• EXERCISE: Only lines containing the string "Actuator" belong in the answer; copy all of them from the entries.

• Collected data entries:
Segment Open
-- ==== Sys2Proof/Laws/Frames.lean ====
section
/-! SUPPORT. Frames: for each operation the blocks of the state it leaves as they are. -/

namespace Sys2Proof.Machine

@[simp] theorem State.statOpen_frame (s : State) (n : StartNotice) :
    (s.statOpen n).pending = s.pending ∧ (s.statOpen n).clock = s.clock ∧ (s.statOpen n).settings = s.settings ∧
    (s.statOpen n).fc = s.fc ∧ (s.statOpen n).ep = s.ep ∧ (s.statOpen n).lens = s.lens ∧ (s.statOpen n).af = s.af ∧
    (s.statOpen n).stab = s.stab ∧ (s.statOpen n).store = s.store ∧ (s.statOpen n).rq = s.rq ∧
    (s.statOpen n).links = s.links ∧ (s.statOpen n).loader = s.loader ∧ (s.statOpen n).epoch = s.epoch ∧
    (s.statOpen n).free = s.free ∧ (s.statOpen n).outs = s.outs := by
  unfold State.statOpen; (repeat' split) <;> simp

@[simp] theorem State.statEndSpan_frame (s : State) :
    s.statEndSpan.pending = s.pending ∧ s.statEndSpan.clock = s.clock ∧ s.statEndSpan.settings = s.settings ∧
    s.statEndSpan.fc = s.fc ∧ s.statEndSpan.ep = s.ep ∧ s.statEndSpan.lens = s.lens ∧ s.statEndSpan.af = s.af ∧
    s.statEndSpan.stab = s.stab ∧ s.statEndSpan.store = s.store ∧ s.statEndSpan.rq = s.rq ∧
    s.statEndSpan.links = s.links ∧ s.statEndSpan.loader = s.loader ∧ s.statEndSpan.epoch = s.epoch ∧
    s.statEndSpan.free = s.free ∧ s.statEndSpan.outs = s.outs := by
  unfold State.statEndSpan; (repeat' split) <;> simp

@[simp] theorem State.statMove_frame (s : State) (which : Actuator) :
    (s.statMove which).pending = s.pending ∧ (s.statMove which).clock = s.clock ∧
    (s.statMove which).settings = s.settings ∧ (s.statMove which).fc = s.fc ∧ (s.statMove which).ep = s.ep ∧
    (s.statMove which).lens = s.lens ∧ (s.statMove which).af = s.af ∧ (s.statMove which).stab = s.stab ∧
    (s.statMove which).store = s.store ∧ (s.statMove which).rq = s.rq ∧ (s.statMove which).links = s.links ∧
    (s.statMove which).loader = s.loader ∧ (s.statMove which).epoch = s.epoch ∧ (s.statMove which).free = s.free ∧
    (s.statMove which).outs = s.outs := by
  unfold State.statMove; (repeat' split) <;> simp

@[simp] theorem State.statRecentered_frame (s : State) :
    s.statRecentered.pending = s.pending ∧ s.statRecentered.clock = s.clock ∧
    s.statRecentered.settings = s.settings ∧ s.statRecentered.fc = s.fc ∧ s.statRecentered.ep = s.ep ∧
    s.statRecentered.lens = s.lens ∧ s.statRecentered.af = s.af ∧ s.statRecentered.stab = s.stab ∧
    s.statRecentered.store = s.store ∧ s.statRecentered.rq = s.rq ∧ s.statRecentered.links = s.links ∧
    s.statRecentered.loader = s.loader ∧ s.statRecentered.epoch = s.epoch ∧ s.statRecentered.free = s.free ∧
    s.statRecentered.outs = s.outs := by
  unfold State.statRecentered; (repeat' split) <;> simp

@[simp] theorem State.statFocusDone_frame (s : State) :
    s.statFocusDone.pending = s.pending ∧ s.statFocusDone.clock = s.clock ∧ s.statFocusDone.settings = s.settings ∧
    s.statFocusDone.fc = s.fc ∧ s.statFocusDone.ep = s.ep ∧ s.statFocusDone.lens = s.lens ∧
    s.statFocusDone.af = s.af ∧ s.statFocusDone.stab = s.stab ∧ s.statFocusDone.store = s.store ∧
    s.statFocusDone.rq = s.rq ∧ s.statFocusDone.links = s.links ∧ s.statFocusDone.loader = s.loader ∧
    s.statFocusDone.epoch = s.epoch ∧ s.statFocusDone.free = s.free ∧ s.statFocusDone.outs = s.outs := by
  unfold State.statFocusDone; (repeat' split) <;> simp

@[simp] theorem State.statSwap_frame (s : State) (timedOut : Bool) :
    (s.statSwap timedOut).pending = s.pending ∧ (s.statSwap timedOut).clock = s.clock ∧
    (s.statSwap timedOut).settings = s.settings ∧ (s.statSwap timedOut).fc = s.fc ∧ (s.statSwap timedOut).ep = s.ep ∧
    (s.statSwap timedOut).lens = s.lens ∧ (s.statSwap timedOut).af = s.af ∧ (s.statSwap timedOut).stab = s.stab ∧
    (s.statSwap timedOut).store = s.store ∧ (s.statSwap timedOut).rq = s.rq ∧ (s.statSwap timedOut).links = s.links ∧
    (s.statSwap timedOut).loader = s.loader ∧ (s.statSwap timedOut).epoch = s.epoch ∧
    (s.statSwap timedOut).free = s.free ∧ (s.statSwap timedOut).outs = s.outs := by
  unfold State.statSwap; (repeat' split) <;> simp

@[simp] theorem State.drive_frame (s : State) (which : Actuator) (target : Int) (origin : Origin) (speed : Nat) :
    (s.drive which target origin speed).1.pending = s.pending ∧
    (s.drive which target origin speed).1.clock = s.clock ∧
    (s.drive which target origin speed).1.settings = s.settings ∧ (s.drive which target origin speed).1.fc = s.fc ∧
    (s.drive which target origin speed).1.ep = s.ep ∧ (s.drive which target origin speed).1.af = s.af ∧
    (s.drive which target origin speed).1.stab = s.stab ∧ (s.drive which target origin speed).1.store = s.store ∧
    (s.drive which target origin speed).1.rq = s.rq ∧ (s.drive which target origin speed).1.links = s.links ∧
    (s.drive which target origin speed).1.loader = s.loader ∧ (s.drive which target origin speed).1.epoch = s.epoch ∧
    (s.drive which target origin speed).1.free = s.free ∧ (s.drive which target origin speed).1.outs = s.outs := by
  simp only [State.drive]; (repeat' split) <;> simp

@[simp] theorem State.give_frame (s : State) (which : Actuator) (target : Int) (origin : Origin) (speed : Nat) :
    (s.give which target origin speed).1.pending = s.pending ∧ (s.give which target origin speed).1.clock = s.clock ∧
    (s.give which target origin speed).1.settings = s.settings ∧ (s.give which target origin speed).1.fc = s.fc ∧
    (s.give which target origin speed).1.ep = s.ep ∧ (s.give which target origin speed).1.af = s.af ∧
    (s.give which target origin speed).1.stab = s.stab ∧ (s.give which target origin speed).1.store = s.store ∧
    (s.give which target origin speed).1.rq = s.rq ∧ (s.give which target origin speed).1.links = s.links ∧
    (s.give which target origin speed).1.loader = s.loader ∧ (s.give which target origin speed).1.epoch = s.epoch ∧
    (s.give which target origin speed).1.free = s.free ∧ (s.give which target origin speed).1.outs = s.outs := by
  unfold State.give; (repeat' split) <;> simp

@[simp] theorem State.giveIris_frame (s : State) (target : Int) (origin : Origin) :
    (s.giveIris target origin).pending = s.pending ∧ (s.giveIris target origin).clock = s.clock ∧
    (s.giveIris target origin).settings = s.settings ∧ (s.giveIris target origin).fc = s.fc ∧
    (s.giveIris target origin).ep = s.ep ∧ (s.giveIris target origin).af = s.af ∧
    (s.giveIris target origin).stab = s.stab ∧ (s.giveIris target origin).store = s.store ∧
    (s.giveIris target origin).rq = s.rq ∧ (s.giveIris target origin).links = s.links ∧
    (s.giveIris target origin).loader = s.loader ∧ (s.giveIris target origin).epoch = s.epoch ∧
    (s.giveIris target origin).free = s.free ∧ (s.giveIris target origin).outs = s.outs := by
  unfold State.giveIris; (repeat' split) <;> simp

@[simp] theorem State.formPlans_frame (s : State) (amin tlimit : Int) :
    (s.formPlans amin tlimit).pending = s.pending ∧ (s.formPlans amin tlimit).clock = s.clock ∧
    (s.formPlans amin tlimit).settings = s.settings ∧ (s.formPlans amin tlimit).fc = s.fc ∧
    (s.formPlans amin tlimit).st = s.st ∧ (s.formPlans amin tlimit).af = s.af ∧
    (s.formPlans amin tlimit).stab = s.stab ∧ (s.formPlans amin tlimit).store = s.store ∧
    (s.formPlans amin tlimit).rq = s.rq ∧ (s.formPlans amin tlimit).links = s.links ∧
    (s.formPlans amin tlimit).loader = s.loader ∧ (s.formPlans amin tlimit).epoch = s.epoch ∧
    (s.formPlans amin tlimit).free = s.free ∧ (s.formPlans amin tlimit).outs = s.outs := by
  unfold State.formPlans; (repeat' split) <;> simp

@[simp] theorem State.requestIris_frame (s : State) :
    s.requestIris.pending = s.pending ∧ s.requestIris.clock = s.clock ∧ s.requestIris.settings = s.settings ∧
    s.requestIris.fc = s.fc ∧ s.requestIris.ep = s.ep ∧ s.requestIris.af = s.af ∧ s.requestIris.stab = s.stab ∧
    s.requestIris.store = s.store ∧ s.requestIris.rq = s.rq ∧ s.requestIris.links = s.links ∧
    s.requestIris.loader = s.loader ∧ s.requestIris.epoch = s.epoch ∧ s.requestIris.free = s.free ∧
    s.requestIris.outs = s.outs := by
  unfold State.requestIris; (repeat' split) <;> simp

@[simp] theorem State.plannerRun_frame (s : State) :
    s.plannerRun.pending = s.pending ∧ s.plannerRun.clock = s.clock ∧ s.plannerRun.settings = s.settings ∧
    s.plannerRun.fc = s.fc ∧ s.plannerRun.af = s.af ∧ s.plannerRun.stab = s.stab ∧ s.plannerRun.store = s.store ∧
    s.plannerRun.rq = s.rq ∧ s.plannerRun.links = s.links ∧ s.plannerRun.loader = s.loader ∧
    s.plannerRun.epoch = s.epoch ∧ s.plannerRun.free = s.free ∧ s.plannerRun.outs = s.outs := by
  unfold State.plannerRun; (repeat' split) <;> simp

@[simp] theorem State.giveLimits_frame (s : State) :
    s.giveLimits.pending = s.pending ∧ s.giveLimits.clock = s.clock ∧ s.giveLimits.settings = s.settings ∧
    s.giveLimits.fc = s.fc ∧ s.giveLimits.af = s.af ∧ s.giveLimits.stab = s.stab ∧ s.giveLimits.store = s.store ∧
    s.giveLimits.rq = s.rq ∧ s.giveLimits.links = s.links ∧ s.giveLimits.loader = s.loader ∧
    s.giveLimits.epoch = s.epoch ∧ s.giveLimits.free = s.free ∧ s.giveLimits.outs = s.outs := by
  unfold State.giveLimits; (repeat' split) <;> simp

@[simp] theorem State.creditWatch_frame (before : Bool) (s : State) :
    (State.creditWatch before s).pending = s.pending ∧ (State.creditWatch before s).clock = s.clock ∧
    (State.creditWatch before s).settings = s.settings ∧ (State.creditWatch before s).fc = s.fc ∧
    (State.creditWatch before s).af = s.af ∧ (State.creditWatch before s).stab = s.stab ∧
    (State.creditWatch before s).store = s.store ∧ (State.creditWatch before s).rq = s.rq ∧
    (State.creditWatch before s).links = s.links ∧ (State.creditWatch before s).loader = s.loader ∧
    (State.creditWatch before s).epoch = s.epoch ∧ (State.creditWatch before s).free = s.free ∧
    (State.creditWatch before s).outs = s.outs := by
  unfold State.creditWatch; (repeat' split) <;> simp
Segment Closed
• SOLUTION FOR THIS TASK:
@[simp] theorem State.statMove_frame (s : State) (which : Actuator) :
@[simp] theorem State.drive_frame (s : State) (which : Actuator) (target : Int) (origin : Origin) (speed : Nat) :
@[simp] theorem State.give_frame (s : State) (which : Actuator) (target : Int) (origin : Origin) (speed : Nat) :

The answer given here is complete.